Antibiotic crude substances were extracted after the optimized fermentation step. Purification of the crude substance is performed using paper or thin-layer chromatography and high-performance liquid chromatography analysis which separates the metabolites according to the retention factor value. The further physiochemical analysis is important for the identification of antimicrobial agents such as infrared analysis, mass spectroscopy (Tiwari & Gupta, 2012), and nuclear magnetic resonance spectroscopy (Bérdy, 2012).

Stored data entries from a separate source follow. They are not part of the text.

/-! ## The configuration -/

/-- The value that parameter `n` holds, coded as CONF codes it (R198). -/
def Params.value (p : Params) (n : Nat) : Nat :=
  match n with
  | 1 => p.platforms
  | 2 => p.dayStart
  | 3 => portCode p.timePort
  | 4 => p.channels
  | 301 => p.confirm
  | 302 => p.hysteresis
  | 303 => p.lateness
  | 304 => p.stale
  | 311 => p.boarding
  | 312 => p.overdue
  | 313 => p.departedLinger
  | 314 => p.cancelledLinger
  | 315 => p.horizon
  | 321 => p.holdover
  | 331 => p.published
  | 332 => p.diversionHold
  | 341 => p.platformLead
  | 342 => p.finalLead
  | 343 => p.delayThreshold
  | 344 => p.delayStep
  | 345 => p.repeatPeriod
  | 346 => p.zoneGap
  | 347 => p.speakTime
  | 351 => p.dwell
  | 361 => p.failThreshold
  | 362 => p.increment
  | 363 => p.decrement
  | 364 => p.interval
  | 365 => p.keepalive
  | 366 => p.probe
  | 371 => p.scanPeriod
  | 372 => p.lineThreshold
  | 373 => p.floor
  | 374 => p.ceiling
  | 381 => p.impulseWidth
  | 382 => p.fastPeriod
  | 383 => p.advanceLimit
  | 391 => p.silencePlanning
  | 392 => p.silenceSignalling
  | 393 => p.silenceAnnouncement
  | n =>
    if 10 ≤ n ∧ n ≤ 17 then p.lightZones.getD (n - 10) 0
    else if 101 ≤ n ∧ n ≤ 160 then roleCode (p.roles.getD (n - 101) .none)
    else if 201 ≤ n ∧ n ≤ 260 then p.panelZones.getD (n - 201) 0
    else 0

/-- A value lies in the range of a parameter (R198). -/
def ParamRange.holds : ParamRange → Nat → Bool
  | .span lo hi, v => lo ≤ v && v ≤ hi
  | .role, v => v ≤ 32 || (101 ≤ v && v ≤ 124) || v = 200

/-- Every parameter holds a value of its range (R188, R198). -/
abbrev Params.Ok (p : Params) : Prop :=
  p.lightZones.length = 8 ∧ p.roles.length = 60 ∧ p.panelZones.length = 60 ∧ p.timePort ≠ .announcement ∧
    ∀ n < 394, ∀ row ∈ paramRow n, row.range.holds (p.value n) = true

/-- The two copies of the configuration and the stored one (R188, R191). -/
abbrev State.ConfigOk (s : State) : Prop :=
  s.inForce.Ok ∧ s.pendingCfg.Ok ∧ s.store.configuration.contents.Ok

/-- The cue list (R83, R84, R99). -/
abbrev State.CuesOk (s : State) : Prop :=
  s.cues.list.length ≤ 32 ∧ (s.cues.list.map (·.number)).Nodup ∧
    (∀ c ∈ s.cues.list, 1 ≤ c.number ∧ c.number ≤ 255 ∧ c.attempts ≤ 2) ∧
    (s.cues.list.map fun c => (c.kind, c.run)).Nodup ∧ s.cues.last ≤ 255

/-! ## Station time passing -/

/-- No transition, removal or cue is left due at the clock as it stands (R6 to R9, R95). -/
abbrev State.NothingDue (s : State) : Prop :=
  (∀ e ∈ s.table.entries,
    (e.awaiting = true → s.now < e.exp) ∧
      (e.state = .listed → e.displayed ≠ none → s.now < e.exp - s.inForce.boarding) ∧
      (e.inService = true → s.now < e.exp + s.inForce.overdue) ∧
      (∀ m, e.state = .departed → e.stateTime = some m → s.now < m + s.inForce.departedLinger) ∧
      ∀ m, e.state = .cancelled → e.stateTime = some m → s.now < max m e.exp + s.inForce.cancelledLinger) ∧
    ∀ c ∈ s.cues.list, c.state = .waiting → s.now < c.due

/-- From `s` to `t` the absolute minutes have been reduced by `shift`; an entry is gone only where it was overdue, had
lingered, or had fallen more than an hour behind the service day; what is shown of the rest, but for its state and clock
forms, is as it was (R8, R9, R56, R57). -/
abbrev State.Passed (s t : State) (shift : Int) : Prop :=
  (∀ x ∈ t.table.entries, ∃ e ∈ s.table.entries,
    x.run = e.run ∧ x.sched = e.sched - shift ∧ x.exp = e.exp - shift ∧ x.dd = e.dd ∧ x.displayed = e.displayed ∧
      x.stateTime = e.stateTime.map (· - shift) ∧ x.reason = e.reason ∧ x.headcode = e.headcode ∧
      x.destination = e.destination ∧ x.calls = e.calls ∧ x.announced = e.announced ∧ x.lastDelay = e.lastDelay ∧
      x.opDelay = e.opDelay) ∧
    ∀ e ∈ s.table.entries,
      (∃ x ∈ t.table.entries, x.run = e.run) ∨
        (e.inService = true ∧ e.exp - shift + s.inForce.overdue ≤ t.now) ∨
        (shift = 1440 ∧ e.exp - shift < -60 ∧ e.state ≠ .retiring) ∨
        (∃ m, e.state = .departed ∧ e.stateTime = some m ∧ m - shift + s.inForce.departedLinger ≤ t.now) ∨
        ∃ m, e.state = .cancelled ∧ e.stateTime = some m ∧ max m e.exp - shift + s.inForce.cancelledLinger ≤ t.now

/-- What the evaluation of every entry has done between `s` and `t`, the absolute minutes reduced by `shift` and the
filters moved by `tick`: `r` is the entry `e` so reduced. One that is overdue, or at a rollover more than an hour behind
the service day, is EXPIRED, and one that has lingered leaves without a notice; removed, it leaves the table, or is
RETIRING while a TAKEN cue names it, its change record is void and its other cues are withdrawn (R8 to R11, R57, R76). Any
other is CLOSED, BOARDING or LISTED again where the clock and its platform say so, and otherwise keeps its state (R6, R7,
R9). One revision is counted for a change of state, and none without (R5). -/
abbrev State.Evaluated (s t : State) (shift : Int) (tick : Filter → Filter) : Prop :=
  s.CuesOk → ∀ e ∈ s.table.entries, ∀ r : Entry,
    r =
        { e with
          sched := e.sched - shift, exp := e.exp - shift, stateTime := e.stateTime.map (· - shift)
          filter := tick e.filter } →
    ∀ expired lingered : Prop,
      (expired ↔
        (r.inService = true ∧ r.exp + s.inForce.overdue ≤ t.now) ∨
          (shift = 1440 ∧ r.exp < -60 ∧ r.state ≠ .retiring)) →
      (lingered ↔
        (∃ m, r.state = .departed ∧ r.stateTime = some m ∧ m + s.inForce.departedLinger ≤ t.now) ∨
          ∃ m, r.state = .cancelled ∧ r.stateTime = some m ∧ max m r.exp + s.inForce.cancelledLinger ≤ t.now) →
      (expired → ∀ q, q = .planning ∨ q = .signalling →
        ⟨.expired, .run e.run, t.time.clock⟩ ∈ (t.port q).notices ∨ (t.port q).overflow = true) ∧
      (expired ∨ lingered →
        t.openRecord? e.run = none ∧ (∀ c ∈ t.cues.list, c.run = e.run → c.isTaken = true ∧ c.pendDrop = true) ∧
          (s.namedByTaken e.run = false → t.entry? e.run = none) ∧
          (s.namedByTaken e.run = true →
            ∃ x, t.entry? e.run = some x ∧ x.facts = { r.facts with state := .retiring } ∧
              (s.openRecord? e.run = none → x.rev = e.rev + 1))) ∧
      (¬(expired ∨ lingered) →
        ∃ x, t.entry? e.run = some x ∧
          x.facts =
            { r.facts with
              state :=
                if (r.state = .listed ∨ r.state = .boarding) ∧ r.exp ≤ t.now then .closed
                else if r.state = .listed ∧ r.displayed ≠ none ∧ r.exp - s.inForce.boarding ≤ t.now then .boarding
                else if r.state = .boarding ∧ r.displayed = none then .listed
                else r.state } ∧
          (s.openRecord? e.run = none → x.rev = if x.state = e.state then e.rev else e.rev + 1))

/-- The displayable set is that of the table and the clock as they stand (R12). -/
abbrev State.Displayable (t : State) : Prop :=
  t.table.displayable =
    (t.table.entries.filter fun e => decide (e.state ≠ .retiring ∧ e.exp ≤ t.now + t.inForce.horizon)).map (·.run)

/-- From `s` to `t` every prediction filter has been cleared: an entry in service that held a prediction has run stages 3 to
6 and its transitions, with one revision where something shown changed; no other fact of any entry has moved, and none has
left the table or joined it (R33, R34, R38). -/
abbrev State.FiltersCleared (s t : State) : Prop :=
  (∀ run, (t.entry? run).isSome = (s.entry? run).isSome) ∧
    ∀ e ∈ s.table.entries, ∃ x, t.entry? e.run = some x ∧
      ∀ cleared new : Entry, cleared = { e with filter := Filter.empty } →
        new =
            (if e.inService = true ∧ e.filter.dp ≠ none then
              s.retest e (Entry.recompute s.inForce.hysteresis cleared)
            else cleared) →
          x.facts = new.facts ∧
            (s.openRecord? e.run = none → x.rev = if e.sameShown new = true then e.rev else e.rev + 1)

/-- The minutes of the change records have been reduced by `shift`, none below -32768, and the diversion holds tested at
the clock as it stands (R78). -/
abbrev State.HoldsTested (s t : State) (shift : Int) : Prop :=
  ∀ roll : Int → Int, (∀ m, roll m = if shift = 0 then m else max (-32768) (m - shift)) →
    (t.tracker.records.map fun r => (r.no, r.run, r.openedMinute, r.diverted)) =
      s.tracker.records.map fun r =>
        (r.no, r.run, roll r.openedMinute,
          r.diverted.map fun d =>
            { d with
              minute := roll d.minute
              ended := d.ended || decide (roll d.minute + s.inForce.diversionHold ≤ t.now) })

/-- The dues of the cues have been reduced by `shift`, and each WAITING cue of an entry that kept its state tested (R95). -/
abbrev State.CuesRolled (s t : State) (shift : Int) : Prop :=
  s.CuesOk → ∀ c ∈ s.cues.list, ∀ c' ∈ t.cues.list,
    c'.number = c.number → c'.kind = c.kind → c'.run = c.run →
      (c.state ≠ .waiting → c'.due = c.due - shift) ∧ (c.state = .due → c'.state = .due) ∧
        ((t.entry? c.run).map (·.state) = (s.entry? c.run).map (·.state) →
          c'.due = c.due - shift ∧
            (c.state = .waiting → c'.state = if c'.due ≤ t.now then .due else .waiting))

/-- The next running second puts the time state into HOLDOVER: a CONF has moved the limit, and the timer stands at it in
SET (R55). -/
abbrev State.HoldoverJudged (s : State) : Prop :=
  321 ∈ s.time.limitsMoved ∧ s.time.state = .set ∧ 60 * s.inForce.holdover ≤ s.time.holdover

/-- The next running second makes port `p` SILENT: a CONF has moved its limit, and its timer stands at it (R184). -/
abbrev State.SilenceJudged (s : State) (p : PortId) : Prop :=
  silenceParam p ∈ s.time.limitsMoved ∧ (s.port p).live = true ∧ s.inForce.silenceLimit p ≤ (s.port p).silence

/-! ## Impulse lines -/

/-- The impulse that line `l` gives when one begins at running time `now` (R172). -/
def Line.nextImpulse (p : Params) (now : Nat) (l : Line) : Impulse :=
  { start := now, polarity := l.polarity, width := p.impulseWidth, asked := false }

/-- How a decision at the clock places line `l`, no impulse being in progress on it and the state being SET or HOLDOVER
(R168, R170): `d` is its difference. -/
abbrev Line.PlacedBy (p : Params) (now : Nat) (minute : Bool) (l l' : Line) (d : Nat) : Prop :=
  (d = 0 → l'.state = .run ∧ l'.impulse = none ∧ l'.nextAt = none) ∧
    (d = 1 → l.state = .run → minute = true →
      l'.state = .run ∧ l'.impulse = some (l.nextImpulse p now) ∧ l'.nextAt = none) ∧
    (1 ≤ d → ¬(d = 1 ∧ l.state = .run ∧ minute = true) →
      (d ≤ p.advanceLimit → l'.state = .advance ∧
        (l.state = .advance → l.nextAt ≠ none → l'.impulse = none ∧ l'.nextAt = l.nextAt) ∧
        (l.state ≠ .advance ∨ l.nextAt = none → l'.impulse = some (l.nextImpulse p now) ∧ l'.nextAt = none)) ∧
      (p.advanceLimit < d → l'.state = .hold ∧ l'.impulse = none ∧ l'.nextAt = none))

/-- How an announcement at the clock leaves line `l` (R167). -/
abbrev Line.Announced (p : Params) (clock now : Nat) (minute : Bool) (l l' : Line) : Prop :=
  (l.state = .off ∨ l.state = .fault → l' = l) ∧
    (l.state ≠ .off → l.state ≠ .fault → l.impulse ≠ none →
      l' = { l with deferred := true, deferredMinute := l.deferredMinute || minute }) ∧
    (l.state ≠ .off → l.state ≠ .fault → l.impulse = none →
      l'.dial = l.dial ∧ l'.polarity = l.polarity ∧ l'.missed = l.missed ∧ l'.inUse = l.inUse ∧
        ∀ d, d < 720 → (l.dial + d) % 720 = clock / 60 % 720 → l.PlacedBy p now minute l' d)

/-- Every line at an announcement of the time base. -/
abbrev State.LinesAnnounced (s t : State) (minute : Bool) : Prop :=
  ∀ (n : Fin 4) (l : Line), s.line? n = some l →
    ∃ l', t.line? n = some l' ∧ l.Announced t.inForce t.time.clock t.runTime minute l'
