-- ==== Sys2Proof/Certificates/Slice0/Obligations.lean ====
section
/-! DEFINITION. The statements for the provers, chapter by chapter of the manual. A statement about every state takes
as premises only what the telegram or event itself asks for, and those invariants of Safety.lean that are stated, at
the end, as kept by every step. -/

open Sys2Proof Sys2Proof.Machine

/-! ## The links: octets, frames, telegrams (R180 to R183, R194, R195) -/

/-- R194: the escapes of any string of octets are undone by the receiver, and no flag stands between them. -/
def Obligations.EscapesAreUndone : Prop :=
  ∀ l : List Octet, flagOctet ∉ escape l ∧ unescape (escape l) = some l

/-- R195: every telegram whose fields fit its layout is read back, kind and fields, from its kind octet and body. -/
def Obligations.TelegramBodiesReadBack : Prop :=
  ∀ tg : Telegram, tg.fits = true →
    Kind.ofCode tg.kind.code = some tg.kind ∧ readTelegram tg.kind tg.body = some tg

/-- R180, R194: the frame of a telegram with a body of at most 252 octets passes framing as that telegram. -/
def Obligations.FramesPassFraming : Prop :=
  ∀ (seq : Octet) (tg : Telegram), tg.body.length ≤ 252 → judgeFrame (tg.frame seq) = some (tg.tel seq)

/-- R180, R194, R133: a frame that is too short, too long, or fails its CRC, one with a flag inside it, one that ends
in an escape (its closing flag makes that the abort sequence), an abort sequence and stray octets on the bus change
nothing at all. How an escape before an unlisted octet reads is DEDUCED (log entry 6). -/
def Obligations.DiscardedOctetsChangeNothing : Prop :=
  (∀ (s : State) (p : PortId) (ms : Nat) (octets : List Octet),
      (flagOctet ∈ octets ∨ (∃ before, octets = before ++ [escapeOctet] ∧ unescape before ≠ none) ∨
          ∃ u, unescape octets = some u ∧
            (u.length < 4 ∨ 256 < u.length ∨ u.drop (u.length - 2) ≠ crcOctets (u.take (u.length - 2)))) →
        exec (.telegramFrameEnd p ms octets) s = .next s) ∧
    (∀ (s : State) (p : PortId), exec (.abortSequence p) s = .next s) ∧
    ∀ (s : State) (octets : List Octet), exec (.strayPanelOctets octets) s = .next s

/-- R181: the buffer holds at most two telegrams; one that passes framing joins at the tail, or is dropped from a full
buffer with nothing answered and nothing posted; the head leaves when its reply has been sent. -/
def Obligations.ReceiveBufferHoldsTwo : Prop :=
  (∀ s t : State, (∀ p, (s.port p).buffer.length ≤ 2) → step s = .next t → ∀ p, (t.port p).buffer.length ≤ 2) ∧
    (∀ (s : State) (p : PortId) (ms : Nat) (octets : List Octet) (tel : Tel), s.powered = true →
      judgeFrame octets = some tel →
        ∃ t, exec (.telegramFrameEnd p ms octets) s = .next t ∧
          t = { s with ports := t.ports, time := { s.time with subMs := t.time.subMs } } ∧
          (∀ q, q ≠ p → t.port q = s.port q) ∧
          t.port p =
            { s.port p with
              live := true
              silence := 0
              buffer :=
                if (s.port p).buffer.length < 2 then (s.port p).buffer ++ [tel] else (s.port p).buffer
              service :=
                if (s.port p).buffer.length < 2 ∧ (s.port p).service = .idle then .serving
                else (s.port p).service }) ∧
    ∀ (s : State) (p : PortId) (ms : Nat), s.powered = true → (s.port p).service = .replying →
      ∃ t, exec (.replySent p ms) s = .next t ∧
        t = { s with ports := t.ports, time := { s.time with subMs := t.time.subMs } } ∧
        (∀ q, q ≠ p → t.port q = s.port q) ∧
        t.port p =
          { s.port p with
            buffer := (s.port p).buffer.tail
            reply := none
            service := if (s.port p).buffer.length ≤ 1 then .idle else .serving }
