@[simp] theorem State.withTracker_pending (t : Tracker) (s : State) : (s.withTracker t).pending = s.pending := rfl
@[simp] theorem State.withTracker_powered (t : Tracker) (s : State) : (s.withTracker t).powered = s.powered := rfl
@[simp] theorem State.withTracker_inForce (t : Tracker) (s : State) : (s.withTracker t).inForce = s.inForce := rfl
@[simp] theorem State.withTracker_pendingCfg (t : Tracker) (s : State) : (s.withTracker t).pendingCfg = s.pendingCfg := rfl
@[simp] theorem State.withTracker_ports (t : Tracker) (s : State) : (s.withTracker t).ports = s.ports := rfl
@[simp] theorem State.withTracker_time (t : Tracker) (s : State) : (s.withTracker t).time = s.time := rfl
@[simp] theorem State.withTracker_table (t : Tracker) (s : State) : (s.withTracker t).table = s.table := rfl
@[simp] theorem State.withTracker_cues (t : Tracker) (s : State) : (s.withTracker t).cues = s.cues := rfl
@[simp] theorem State.withTracker_wall (t : Tracker) (s : State) : (s.withTracker t).wall = s.wall := rfl
@[simp] theorem State.withTracker_bus (t : Tracker) (s : State) : (s.withTracker t).bus = s.bus := rfl
@[simp] theorem State.withTracker_sense (t : Tracker) (s : State) : (s.withTracker t).sense = s.sense := rfl
@[simp] theorem State.withTracker_lines (t : Tracker) (s : State) : (s.withTracker t).lines = s.lines := rfl
@[simp] theorem State.withTracker_store (t : Tracker) (s : State) : (s.withTracker t).store = s.store := rfl

@[simp] theorem State.updRecords_pending (c : ChangeRec → Bool) (f : ChangeRec → ChangeRec) (s : State) : (s.updRecords c f).pending = s.pending := rfl
@[simp] theorem State.updRecords_powered (c : ChangeRec → Bool) (f : ChangeRec → ChangeRec) (s : State) : (s.updRecords c f).powered = s.powered := rfl
@[simp] theorem State.updRecords_inForce (c : ChangeRec → Bool) (f : ChangeRec → ChangeRec) (s : State) : (s.updRecords c f).inForce = s.inForce := rfl
@[simp] theorem State.updRecords_pendingCfg (c : ChangeRec → Bool) (f : ChangeRec → ChangeRec) (s : State) : (s.updRecords c f).pendingCfg = s.pendingCfg := rfl
@[simp] theorem State.updRecords_ports (c : ChangeRec → Bool) (f : ChangeRec → ChangeRec) (s : State) : (s.updRecords c f).ports = s.ports := rfl
@[simp] theorem State.updRecords_time (c : ChangeRec → Bool) (f : ChangeRec → ChangeRec) (s : State) : (s.updRecords c f).time = s.time := rfl
@[simp] theorem State.updRecords_table (c : ChangeRec → Bool) (f : ChangeRec → ChangeRec) (s : State) : (s.updRecords c f).table = s.table := rfl
@[simp] theorem State.updRecords_cues (c : ChangeRec → Bool) (f : ChangeRec → ChangeRec) (s : State) : (s.updRecords c f).cues = s.cues := rfl
@[simp] theorem State.updRecords_wall (c : ChangeRec → Bool) (f : ChangeRec → ChangeRec) (s : State) : (s.updRecords c f).wall = s.wall := rfl
@[simp] theorem State.updRecords_bus (c : ChangeRec → Bool) (f : ChangeRec → ChangeRec) (s : State) : (s.updRecords c f).bus = s.bus := rfl
@[simp] theorem State.updRecords_sense (c : ChangeRec → Bool) (f : ChangeRec → ChangeRec) (s : State) : (s.updRecords c f).sense = s.sense := rfl
@[simp] theorem State.updRecords_lines (c : ChangeRec → Bool) (f : ChangeRec → ChangeRec) (s : State) : (s.updRecords c f).lines = s.lines := rfl
@[simp] theorem State.updRecords_store (c : ChangeRec → Bool) (f : ChangeRec → ChangeRec) (s : State) : (s.updRecords c f).store = s.store := rfl

@[simp] theorem State.supersede_pending (run : Nat) (s : State) : (s.supersede run).pending = s.pending := rfl
@[simp] theorem State.supersede_powered (run : Nat) (s : State) : (s.supersede run).powered = s.powered := rfl
@[simp] theorem State.supersede_inForce (run : Nat) (s : State) : (s.supersede run).inForce = s.inForce := rfl
@[simp] theorem State.supersede_pendingCfg (run : Nat) (s : State) : (s.supersede run).pendingCfg = s.pendingCfg := rfl
@[simp] theorem State.supersede_ports (run : Nat) (s : State) : (s.supersede run).ports = s.ports := rfl
@[simp] theorem State.supersede_time (run : Nat) (s : State) : (s.supersede run).time = s.time := rfl
@[simp] theorem State.supersede_table (run : Nat) (s : State) : (s.supersede run).table = s.table := rfl
@[simp] theorem State.supersede_cues (run : Nat) (s : State) : (s.supersede run).cues = s.cues := rfl
@[simp] theorem State.supersede_wall (run : Nat) (s : State) : (s.supersede run).wall = s.wall := rfl
@[simp] theorem State.supersede_bus (run : Nat) (s : State) : (s.supersede run).bus = s.bus := rfl
@[simp] theorem State.supersede_sense (run : Nat) (s : State) : (s.supersede run).sense = s.sense := rfl
@[simp] theorem State.supersede_lines (run : Nat) (s : State) : (s.supersede run).lines = s.lines := rfl
@[simp] theorem State.supersede_store (run : Nat) (s : State) : (s.supersede run).store = s.store := rfl

@[simp] theorem State.changeTaken_pending (run : Nat) (s : State) : (s.changeTaken run).pending = s.pending := rfl
@[simp] theorem State.changeTaken_powered (run : Nat) (s : State) : (s.changeTaken run).powered = s.powered := rfl
@[simp] theorem State.changeTaken_inForce (run : Nat) (s : State) : (s.changeTaken run).inForce = s.inForce := rfl
@[simp] theorem State.changeTaken_pendingCfg (run : Nat) (s : State) : (s.changeTaken run).pendingCfg = s.pendingCfg := rfl
@[simp] theorem State.changeTaken_ports (run : Nat) (s : State) : (s.changeTaken run).ports = s.ports := rfl
@[simp] theorem State.changeTaken_time (run : Nat) (s : State) : (s.changeTaken run).time = s.time := rfl
@[simp] theorem State.changeTaken_table (run : Nat) (s : State) : (s.changeTaken run).table = s.table := rfl
@[simp] theorem State.changeTaken_cues (run : Nat) (s : State) : (s.changeTaken run).cues = s.cues := rfl
@[simp] theorem State.changeTaken_wall (run : Nat) (s : State) : (s.changeTaken run).wall = s.wall := rfl
@[simp] theorem State.changeTaken_bus (run : Nat) (s : State) : (s.changeTaken run).bus = s.bus := rfl
@[simp] theorem State.changeTaken_sense (run : Nat) (s : State) : (s.changeTaken run).sense = s.sense := rfl
@[simp] theorem State.changeTaken_lines (run : Nat) (s : State) : (s.changeTaken run).lines = s.lines := rfl
@[simp] theorem State.changeTaken_store (run : Nat) (s : State) : (s.changeTaken run).store = s.store := rfl

@[simp] theorem State.clearSpeech_pending (run : Nat) (s : State) : (s.clearSpeech run).pending = s.pending := rfl
@[simp] theorem State.clearSpeech_powered (run : Nat) (s : State) : (s.clearSpeech run).powered = s.powered := rfl
@[simp] theorem State.clearSpeech_inForce (run : Nat) (s : State) : (s.clearSpeech run).inForce = s.inForce := rfl
@[simp] theorem State.clearSpeech_pendingCfg (run : Nat) (s : State) : (s.clearSpeech run).pendingCfg = s.pendingCfg := rfl
@[simp] theorem State.clearSpeech_ports (run : Nat) (s : State) : (s.clearSpeech run).ports = s.ports := rfl
@[simp] theorem State.clearSpeech_time (run : Nat) (s : State) : (s.clearSpeech run).time = s.time := rfl
@[simp] theorem State.clearSpeech_table (run : Nat) (s : State) : (s.clearSpeech run).table = s.table := rfl
@[simp] theorem State.clearSpeech_cues (run : Nat) (s : State) : (s.clearSpeech run).cues = s.cues := rfl
@[simp] theorem State.clearSpeech_wall (run : Nat) (s : State) : (s.clearSpeech run).wall = s.wall := rfl
@[simp] theorem State.clearSpeech_bus (run : Nat) (s : State) : (s.clearSpeech run).bus = s.bus := rfl
@[simp] theorem State.clearSpeech_sense (run : Nat) (s : State) : (s.clearSpeech run).sense = s.sense := rfl
@[simp] theorem State.clearSpeech_lines (run : Nat) (s : State) : (s.clearSpeech run).lines = s.lines := rfl
@[simp] theorem State.clearSpeech_store (run : Nat) (s : State) : (s.clearSpeech run).store = s.store := rfl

It has been shown that the manipulation of genes that encode the enzymes involved in the biosynthetic pathways is considered as a hopeful alternative approach for redesigning antibiotic structures to create new activities and overwhelmed microbial resistance to current drugs. Studying the functional analysis of biosynthetic genes is crucial for such approaches. In addition to that, the development of genetic manipulation methodologies and heterologous hosts is more genetically agreeable for antibiotic expression of biosynthetic genes (Sánchez et al., 2002).

Polymerase chain reaction screening for genes that encode the enzymes responsible for antibiotic production and studying their phylogeny and biotechnological manipulation of these genes are valuable tools for drug discovery (Amos et al., 2015; Okami & Hotta, 1988; Walsh, 2002). Bioinformatics tools are crucial for analyzing huge genomic and proteomic data that will help in the field of drug discovery and detecting novel antibiotics (Bérdy, 2012; Amos et al., 2015).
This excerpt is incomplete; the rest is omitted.